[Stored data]
::::::::::
-- ==== Sys2Proof/Machine/RingOps.lean ====
section
/-! DEFINITION. Shared operations of the rings (chapters 3-5): which rings are watched, doorbell lines, wedging, the
structures of the journal and the completion ring, and the writes that carry them. -/

namespace Sys2Proof.Machine

/-! ### Watching (R109-R114) -/

/-- Enabled submission rings: page and number. -/
def State.enabledRings (s : State) : List (Nat × Nat) :=
  s.regs.filterMap fun p => if p.1.name = .sqCfg && bit p.2.toNat 31 then some (p.1.dev, p.1.n) else none

/-- The port that watches and fetches a ring. -/
def State.watchPort (s : State) (pg n : Nat) : Nat := if s.multipath then s.serving pg n else pagePort pg

/-- Whether a ring is watched now (R138, R144, R622); one that never got a format is not (log entry 119). -/
def State.watches (s : State) (pg n : Nat) : Bool :=
  s.boot.done && s.sqEnabled pg n && s.fieldOf { name := .sqCfg, dev := pg, n := n } 0 2 != 0 && s.funcServed pg
    && !s.portLost (s.watchPort pg n)

/-- Rings a port watches. -/
def State.portRings (s : State) (p : Nat) : List (Nat × Nat) :=
  s.enabledRings.filter fun x => s.watchPort x.1 x.2 = p && s.watches x.1 x.2

/-- Address of a ring's doorbell word, and of its line. -/
def State.dbWord (s : State) (pg n : Nat) : Nat := s.pairOf .sqDb pg n
def lineAddr (a : Nat) : Nat := a / 64 * 64

/-- Rings of a port with a doorbell word in a line. -/
def State.lineRings (s : State) (p addr : Nat) : List (Nat × Nat) :=
  (s.portRings p).filter fun x => lineAddr (s.dbWord x.1 x.2) = lineAddr addr

/-- Doorbell lines a port watches. -/
def State.watchedLines (s : State) (p : Nat) : List Nat :=
  ((s.portRings p).map fun x => lineAddr (s.dbWord x.1 x.2)).eraseDups

/-- Snoop watching is in force on a port (R114). -/
def State.snoops (s : State) (p : Nat) : Bool :=
  s.fieldOf { name := .hlCtl, dev := p } 2 2 = 0 && s.bitOf { name := .hlLstat, dev := p } 8

def State.dbLine? (s : State) (p addr : Nat) : Option DbLine := (s.port p).lines.find? (·.addr = lineAddr addr)

def State.putLine (s : State) (p : Nat) (l : DbLine) : State :=
  s.onPort p fun h => { h with lines := l :: h.lines.filter (·.addr != l.addr) }

/-- Function that owns a doorbell line (R142). -/
def State.lineFunc (s : State) (p addr : Nat) : Nat :=
  match s.lineRings p addr with | x :: _ => pageFunc x.1 | [] => 0

/-- Read a doorbell line, by RdShared or by a poll. -/
def State.readLine (s : State) (p addr : Nat) : State :=
  (s.putLine p { addr := lineAddr addr, held := false, reading := true }).say
    (.hostRead p (s.lineFunc p addr) (lineAddr addr) 64)

/-- Read every watched line of a port once (R114). -/
def State.readLines (s : State) (p : Nat) : State :=
  (s.watchedLines p).foldl (fun acc a => acc.readLine p a) s

/-- The poll interval of a line, in 100 ns units: that of its fastest ring (R112). -/
def State.linePoll (s : State) (p addr : Nat) : Nat :=
  (s.lineRings p addr).foldl (fun m x => min m (s.fieldOf { name := .sqPoll, dev := x.1, n := x.2 } 0 14)) 10000

/-- Least whole number of 1/256 steps at which the polled lines of a port demand at most 16 reads per microsecond
(R113): sum of 10/P over the lines, times 256, over 16, rounded up. -/
def stretchSteps (ps : List Nat) : Nat :=
  let l := ps.foldl (fun m p => Nat.lcm m (max 1 p)) 1
  let sum := ps.foldl (fun a p => a + l / max 1 p) 0
  max 256 (cdiv (160 * sum) l)

/-- Set POLL_SLOW and POLL_STRETCH of a port (R113). -/
def State.stretch (s : State) (p : Nat) : State :=
  let f := if s.snoops p then 256 else stretchSteps ((s.watchedLines p).map (s.linePoll p))
  let r : Reg := { name := .hlLstat, dev := p }
  (s.setBit r 10 (256 < f)).setField r 16 16 (min 0xFFFF f)

/-- Set MP_MISMATCH on both ports where their modes differ (R130) or, in MULTIPATH, their enabled functions do
(R131). -/
def State.mpCheck (s : State) : State :=
  let m (p : Nat) : Nat := s.fieldOf { name := .hlCtl, dev := p } 0 2
  let vfs (p : Nat) : Nat := if (s.port p).vfEn then (s.port p).numVfs else 0
  let b := m 0 ≠ m 1 || (s.multipath && !s.portLost 0 && !s.portLost 1 && vfs 0 ≠ vfs 1)
  (s.setBit { name := .hlLstat, dev := 0 } 12 b).setBit { name := .hlLstat, dev := 1 } 12 b

/-! ### Wedging (R137, R138) -/

/-- Doorbell lines that no watched ring needs are let go. -/
def State.pruneLines (s : State) (p : Nat) : State :=
  let keep := s.watchedLines p
  s.onPort p fun h => { h with lines := h.lines.filter fun l => keep.contains l.addr }

/-- Wedge a function: it is served no further and its doorbells are not watched, its bit shows, FUNC_WEDGED goes to its
port's physical function. -/
def State.wedge (s : State) (pg trigger : Nat) : State :=
  let f := pageFunc pg
  let p := s.viaPort pg
  if (s.func p f).wedged then s
  else
    let set (s : State) (q : Nat) : State := s.onFunc q f fun x => { x with wedged := true }
    let s := if s.multipath then set (set s 0) 1 else set s p
    let s := (s.pruneLines 0).pruneLines 1
    s.funcEvent (s.page p 0) { code := 0x30, kind := 8, index := f, detail := trigger }

/-- A request of a function ended in error (R137 trigger 1), or well. -/
def State.requestEnds (s : State) (p f : Nat) (good : Bool) : State :=
  let s := s.onFunc p f fun x => { x with errs := if good then 0 else x.errs + 1 }
  if 3 ≤ (s.func p f).errs then s.wedge (s.page p f) 1 else s

/-- A journal, fetch or flush deadline of a ring was missed (R137 trigger 3). -/
def State.deadlineMissed (s : State) (pg n : Nat) : State :=
  let r := { s.ring pg n with missed := (s.ring pg n).missed + 1 }
  let s := s.putRing r
  if 3 ≤ r.missed then s.wedge pg 3 else s

/-! ### The consume line (R140) -/

/-- Write the consume line. -/
def State.consumeLine (s : State) (pg n : Nat) : State :=
  let r := s.ring pg n
  (s.say (.hostWrite (s.viaPort pg) (s.pairOf .sqCons pg n) (leBytes 4 r.consumed ++ List.replicate 60 0))).putRing
    { r with lineAt := some s.now, lineDue := false }

/-- Write a due consume line once 0.5 us have passed since the ring's last one (R140; log entry 32). -/
def State.lineIfDue (s : State) (pg n : Nat) : State :=
  let r := s.ring pg n
  let free := match r.lineAt with | some a => a + 500 ≤ s.now | none => true
  if r.lineDue && free && s.funcServed pg then s.consumeLine pg n else s

/-- A command of the rings or of the frame law arrives: due consume lines leave first. -/
def State.arrive (s : State) (t : Stamp) : State :=
  let s := s.stamped t
  (s.rings.sq.filter (·.lineDue)).foldl (fun acc r => acc.lineIfDue r.page r.n) s

/-- CONSUMED passes k slots. -/
def State.advance (s : State) (pg n k : Nat) : State :=
  if k = 0 then s
  else
    let r := s.ring pg n
    (s.putRing { r with consumed := (r.consumed + k) % 2 ^ 32, lineDue := true }).lineIfDue pg n

/-! ### The ring log (R74, R75) -/

def State.logBase (s : State) (pg n : Nat) : Nat := s.pairOf .sqLog pg n

/-- A structure with its CRC-32C put at an offset; the CRC is taken with that field as zero (R74). -/
def withCrc (bs : List Byte) (off : Nat) : List Byte := patch bs off (leBytes 4 (crc32c (patch bs off (leBytes 4 0))))

/-- ATTEMPT (R74). -/
def OpRec.attempt (o : OpRec) : Nat :=
  min 255 o.replays + (if o.ovr then 2 ^ 8 else 0) + o.rfail % 4 * 2 ^ 16 + o.rfailTgt % 8 * 2 ^ 18

def RTarget.bytes (x : RTarget) : List Byte := leBytes 4 (x.epid % 2 ^ 16 + x.port % 16 * 2 ^ 16) ++ leBytes 4 x.rwin

/-- The ring log entry of an operation (R74); its CRC leaves ATTEMPT out. -/
def OpRec.entry (o : OpRec) : List Byte :=
  let head := leBytes 1 1 ++ leBytes 1 o.fmt ++ leBytes 1 o.ctx.desc.cls ++ leBytes 1 o.targets.length
    ++ leBytes 4 o.lap ++ leBytes 8 o.ctx.asn ++ leBytes 8 o.issue ++ leBytes 2 (pageFunc o.page)
    ++ leBytes 2 o.ctx.ring ++ leBytes 4 o.slot ++ leBytes 1 (pagePort o.page) ++ List.replicate 31 0
  let tgts := o.targets.flatMap RTarget.bytes
  let all := head ++ o.raw ++ List.replicate (128 - o.raw.length) 0 ++ tgts ++ List.replicate (64 - tgts.length) 0
  patch (withCrc all 0x3C) 0x38 (leBytes 4 o.attempt)

def State.entryAddr (s : State) (o : OpRec) : Nat := s.logBase o.page o.ctx.ring + 256 * (o.logSlot + 1)

/-- Write an operation's entry. -/
def State.writeEntry (s : State) (o : OpRec) : State :=
  s.say (.hostWrite (s.viaPort o.page) (s.entryAddr o) o.entry)

/-- Rewrite an operation's ATTEMPT field (R75). -/
def State.writeAttempt (s : State) (o : OpRec) : State :=
  s.say (.hostWrite (s.viaPort o.page) (s.entryAddr o + 0x38) (leBytes 4 o.attempt))

/-- The ring log header (R74). -/
def State.logHeader (s : State) (r : Ring) : List Byte :=
  let n := s.logSize r.page r.n
  withCrc (leBytes 4 0x10 ++ leBytes 4 (r.durable % n) ++ leBytes 4 (r.durable / n + 1) ++ leBytes 4 0
    ++ leBytes 8 r.posted ++ leBytes 8 r.lastFrn ++ leBytes 8 s.cm.token ++ List.replicate 24 0) 0x3C
    ++ List.replicate 192 0

/-- Rewrite a ring log header; the slots before HEAD_IDX are free once it is confirmed (R75; log entry 14). -/
def State.writeHeader (s : State) (pg n : Nat) : State :=
  let r := s.ring pg n
  (s.say (.hostWrite (s.viaPort pg) (s.logBase pg n) (s.logHeader r))).putRing { r with freed := r.durable }

/-! ### Completion records (R145-R148, R175-R177) -/

/-- What a completion record says. -/
structure Record where
  reject    : Bool
  status    : Nat
  replays   : Nat
  fmt       : Nat
  ring      : Nat
  sub       : Nat
  slot      : Nat
  frn       : Nat
  asn       : Nat
  tag       : Nat
  appendOff : Nat
  appendLen : Nat
  info      : Nat
  munits    : Nat

/-- The 64-byte completion record (R175). -/
def Record.bytes (r : Record) (phase : Bool) : List Byte :=
  leBytes 1 ((if phase then 1 else 0) + (if r.reject then 2 else 0)) ++ leBytes 1 r.status
    ++ leBytes 1 (min 255 r.replays) ++ leBytes 1 r.fmt ++ leBytes 2 r.ring ++ leBytes 1 r.sub ++ leBytes 1 0
    ++ leBytes 4 r.slot ++ leBytes 4 r.frn ++ leBytes 8 r.asn ++ leBytes 8 r.tag ++ leBytes 8 r.appendOff
    ++ leBytes 4 r.appendLen ++ leBytes 4 r.info ++ leBytes 8 r.munits ++ leBytes 8 0

/-- The record of a resolved operation (R92, R175). -/
def OpRec.record (o : OpRec) (x : Resolution) : Record :=
  { reject := false, status := x.status, replays := o.replays, fmt := o.fmt, ring := o.ctx.ring, sub := x.sub,
    slot := o.slot, frn := x.frn, asn := o.ctx.asn, tag := o.ctx.desc.tag, appendOff := x.appendOff,
    appendLen := x.appendLen, info := x.info, munits := x.munits }

/-- Write a record into the next free slot of a completion ring (R145, R147). -/
def State.putRecord (s : State) (pg cq : Nat) (r : Record) : State :=
  let c := s.cring pg cq
  let size := s.cqSize pg cq
  (s.say (.hostWrite (s.viaPort pg) (s.pairOf .cqBase pg cq + 64 * (c.tail % size))
    (r.bytes (c.tail / size % 2 = 0)))).putCring { c with tail := (c.tail + 1) % 2 ^ 32 }

/-- Write the tail line of a completion ring (R146). -/
def State.tailLine (s : State) (pg cq frn : Nat) : State :=
  s.say (.hostWrite (s.viaPort pg) (s.pairOf .cqTail pg cq)
    (leBytes 4 (s.cring pg cq).tail ++ leBytes 4 frn ++ List.replicate 56 0))

/-- Announce every pending record of a completion ring by one message (R179). -/
def State.announce (s : State) (pg cq : Nat) : State :=
  let cfg : Reg := { name := .cqCfg, dev := pg, n := cq }
  (s.putCring { s.cring pg cq with pend := [] }).msix (s.viaPort pg) (pageFunc pg) (s.fieldOf cfg 5 5)

/-- A record became durable at the current stamp (R179-R181): counted while messages are enabled, announced at once or
when the count is reached. -/
def State.recordDurable (s : State) (pg cq : Nat) (atOnce : Bool) : State :=
  if !s.bitOf { name := .cqCfg, dev := pg, n := cq } 10 then s
  else
    let c := { s.cring pg cq with pend := (s.cring pg cq).pend ++ [s.now] }
    let s := s.putCring c
    if atOnce || s.fieldOf { name := .cqMod, dev := pg, n := cq } 0 8 ≤ c.pend.length then s.announce pg cq else s

/-- The operation of a ring whose record comes next: the one with the smallest ASN. -/
def State.nextToPost (s : State) (pg n : Nat) : Option OpRec :=
  (s.ringOps pg n).foldl (fun b o => match b with
    | some x => if o.ctx.asn < x.ctx.asn then some o else b
    | none => some o) none

/-- Post the next completion record of a ring where one is owed and may be written: its operation resolved, the
function served, a slot free (R92, R126, R138, R147). -/
def State.postNext (s : State) (pg n : Nat) : Option State :=
  match s.nextToPost pg n with
  | none => none
  | some o => match o.stage, o.res with
    | .resolved, some x =>
      let cq := s.cqOf pg n
      if s.cqFree pg cq = 0 || !s.funcServed pg then none
      else
        let s := (s.putRecord pg cq (o.record x)).tailLine pg cq x.frn
        let s := s.recordDurable pg cq (o.ctx.desc.cls = 2 || o.ctx.desc.irqNow)
        let r := s.ring pg n
        let s := s.putRing { r with durable := r.durable + 1, posted := o.ctx.asn, lastFrn := x.frn }
        let s := { s with ops := { s.ops with list := s.ops.list.filter fun y => y.ctx.asn != o.ctx.asn } }
        some (match s.nextToPost pg n with
          | some y => if y.stage = .resolved then s else s.writeHeader pg n
          | none => s.writeHeader pg n)
    | _, _ => none

/-! ### Fetching (R73, R143, R147) -/

def fmtSize (fmt : Nat) : Nat := match fmt with | 1 => 32 | 2 => 64 | _ => 128

def State.sqSize (s : State) (pg n : Nat) : Nat := 2 ^ s.fieldOf { name := .sqCfg, dev := pg, n := n } 2 5
def State.sqFmt (s : State) (pg n : Nat) : Nat := s.fieldOf { name := .sqCfg, dev := pg, n := n } 0 2

/-- Descriptors PRODUCE covers beyond those fetched; none where PRODUCE was moved back (log entry 120). -/
def Ring.toFetch (r : Ring) : Nat :=
  (r.produce + 2 ^ 32 - r.consumed) % 2 ^ 32 - (r.fetched + 2 ^ 32 - r.consumed) % 2 ^ 32

/-- Whether the next descriptor of a ring may be fetched. -/
def State.mayFetch (s : State) (pg n : Nat) : Bool :=
  let r := s.ring pg n
  s.watches pg n && r.toFetch != 0 && !s.atLimit pg n && s.cqFree pg (s.cqOf pg n) != 0 && r.reject.isNone

/-- Ask for the descriptors of slots fetched to produce - 1, in PRODUCE order (R143). -/
def State.requestFetch (s : State) (pg n : Nat) : State :=
  let r := s.ring pg n
  let size := fmtSize (s.sqFmt pg n)
  s.sayAll ((List.range r.toFetch).map fun i =>
    .hostRead (s.viaPort pg) (pageFunc pg) (s.pairOf .sqBase pg n + (r.fetched + i) % s.sqSize pg n * size) size)

/-- One doorbell word of a returned line (R110, R143, R144). -/
def State.doorbell (s : State) (pg n word : Nat) : State :=
  let r := { s.ring pg n with pending := false }
  let last := r.lastDb.getD r.consumed
  let s := s.putRing { r with lastDb := some word }
  if word = last then s
  else if (word + 2 ^ 32 - r.consumed) % 2 ^ 32 ≤ s.sqSize pg n then
    (s.putRing { r with lastDb := some word, produce := word }).requestFetch pg n
  else
    (s.setBit { name := .sqStat, dev := pg, n := n } 1 true).funcEvent pg
      { code := 0x31, kind := 9, index := n, detail := word }

end Sys2Proof.Machine
end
::::::::::
What you return should be exactly the lines above, starting at the one with "def State.deadlineMissed (s" and ending at the one with "def State.logBase (s", and nothing else.

### ANSWER TO THIS TASK
def State.deadlineMissed (s : State) (pg n : Nat) : State :=
  let r := { s.ring pg n with missed := (s.ring pg n).missed + 1 }
  let s := s.putRing r
  if 3 ≤ r.missed then s.wedge pg 3 else s

/-! ### The consume line (R140) -/

/-- Write the consume line. -/
def State.consumeLine (s : State) (pg n : Nat) : State :=
  let r := s.ring pg n
  (s.say (.hostWrite (s.viaPort pg) (s.pairOf .sqCons pg n) (leBytes 4 r.consumed ++ List.replicate 60 0))).putRing
    { r with lineAt := some s.now, lineDue := false }

/-- Write a due consume line once 0.5 us have passed since the ring's last one (R140; log entry 32). -/
def State.lineIfDue (s : State) (pg n : Nat) : State :=
  let r := s.ring pg n
  let free := match r.lineAt with | some a => a + 500 ≤ s.now | none => true
  if r.lineDue && free && s.funcServed pg then s.consumeLine pg n else s

/-- A command of the rings or of the frame law arrives: due consume lines leave first. -/
def State.arrive (s : State) (t : Stamp) : State :=
  let s := s.stamped t
  (s.rings.sq.filter (·.lineDue)).foldl (fun acc r => acc.lineIfDue r.page r.n) s

/-- CONSUMED passes k slots. -/
def State.advance (s : State) (pg n k : Nat) : State :=
  if k = 0 then s
  else
    let r := s.ring pg n
    (s.putRing { r with consumed := (r.consumed + k) % 2 ^ 32, lineDue := true }).lineIfDue pg n

/-! ### The ring log (R74, R75) -/

def State.logBase (s : State) (pg n : Nat) : Nat := s.pairOf .sqLog pg n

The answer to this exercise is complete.